As I walked away, I heard Allenby say, "Take some scrapings from the inside of the hole, Gonzales. We might be able to determine if anything is kept in it...."

One of the stumpy, purplish, barrel-type cacti on the ridge had a long vertical bite out of it ... as if someone had carefully carved out a narrow U-shaped section from the top down, finishing the bottom of the U in a neat semicircle. It was as flat and cleancut as the inside surface of a horseshoe magnet.

I hollered. The others came running. I pointed.

"Oh, my God!" said Allenby. "Another one."

The pulp of the cactus in and around the U-hole was dried and dead-looking.

Silently Burton used his tape-measure. The hole measured four and three-eighths inches across. It was eleven inches deep. The semicircular bottom was about a foot above the ground.

"This ridge," I said, "is about three feet higher than where we landed the ship. I bet the hole in the rock and the hole in this cactus are on the same level."


Gonzales said slowly, "This was not done all at once. It is a result of periodic attacks. Look here and here. These overlapping depressions along the outer edges of the hole—" he pointed—"on this side of the cactus. They are the signs of repeated impact. And the scallop effect on this side, where whatever made the hole emerged. There are juices still oozing—not at the point of impact, where the plant is desiccated, but below, where the shock was transmitted—"

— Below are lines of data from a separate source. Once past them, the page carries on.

-- ==== Sys2Proof/Word.lean ====
section
/-! DEFINITION. The plain types of the LXF framer block: words, bytes, the 8-byte block, a range of
addresses, and the operand set the engine latches (spec 00_scope.md R11, R12; 10_state.md R40). -/

namespace Sys2Proof

/-- A byte: "an unsigned 8-bit integer 0..255" (R11). -/
abbrev Byte := BitVec 8

/-- A register value: 32 bits (R9 `CSR_W`, R11). -/
abbrev Word := BitVec 32

/-- Eight bytes in order: the key and the cipher block (R9 `BLOCK_BYTES`, `KEY_BYTES`; R44). -/
structure Block where
  b0 : Byte
  b1 : Byte
  b2 : Byte
  b3 : Byte
  b4 : Byte
  b5 : Byte
  b6 : Byte
  b7 : Byte
  deriving DecidableEq, Repr, Inhabited

/-- The bytes `[base, base + len)` of the DMA space; lengths and addresses are exact, never
wrapped (R11, R66). -/
structure Range where
  base : Nat
  len : Nat
  deriving DecidableEq, Repr, Inhabited

/-- The latched operand set L (R40): the accepted command word and the operands of the command. -/
structure Latched where
  w : Word
  src : Word
  srclen : Word
  dst : Word
  dstcap : Word
  keylen : Word
  key : Block
  heap : Word
  heaplen : Word
  deriving DecidableEq, Repr, Inhabited

end Sys2Proof
end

A distant shout turned us around. Burton was at the rock, beside the ship. He was bending down, his eye to the far side of the mysterious hole.

He looked for another second, then straightened and came toward us at a lope.

"They line up," he said when he reached us. "The bottom of the hole in the cactus is right in the middle when you sight through the hole in the rock."

"As if somebody came around and whacked the cactus regularly," Janus said, looking around warily.

"To keep the line of sight through the holes clear?" I wondered. "Why not just remove the cactus?"

"Religious," Janus explained.

The gauntlet he had discarded lay ignored on the ground, in the shadow of the cactus. We went on past the ridge toward an outcropping of rock about a hundred yards farther on. We walked silently, each of us wondering if what we half-expected would really be there.

It was. In one of the tall, weathered spires in the outcropping, some ten feet below its peak and four feet above the ground, was a round four-inch hole.

Allenby sat down on a rock, nursing his ankle, and remarked that anybody who believed this crazy business was really happening must have holes in the rocks in his head.

Burton put his eye to the hole and whistled. "Sixty feet long if it's an inch," he said. "The other end's just a pinpoint. But you can see it. The damn thing's perfectly straight."

I looked back the way we had come. The cactus stood on the ridge, with its U-shaped bite, and beyond was the ship, and beside it the perforated rock.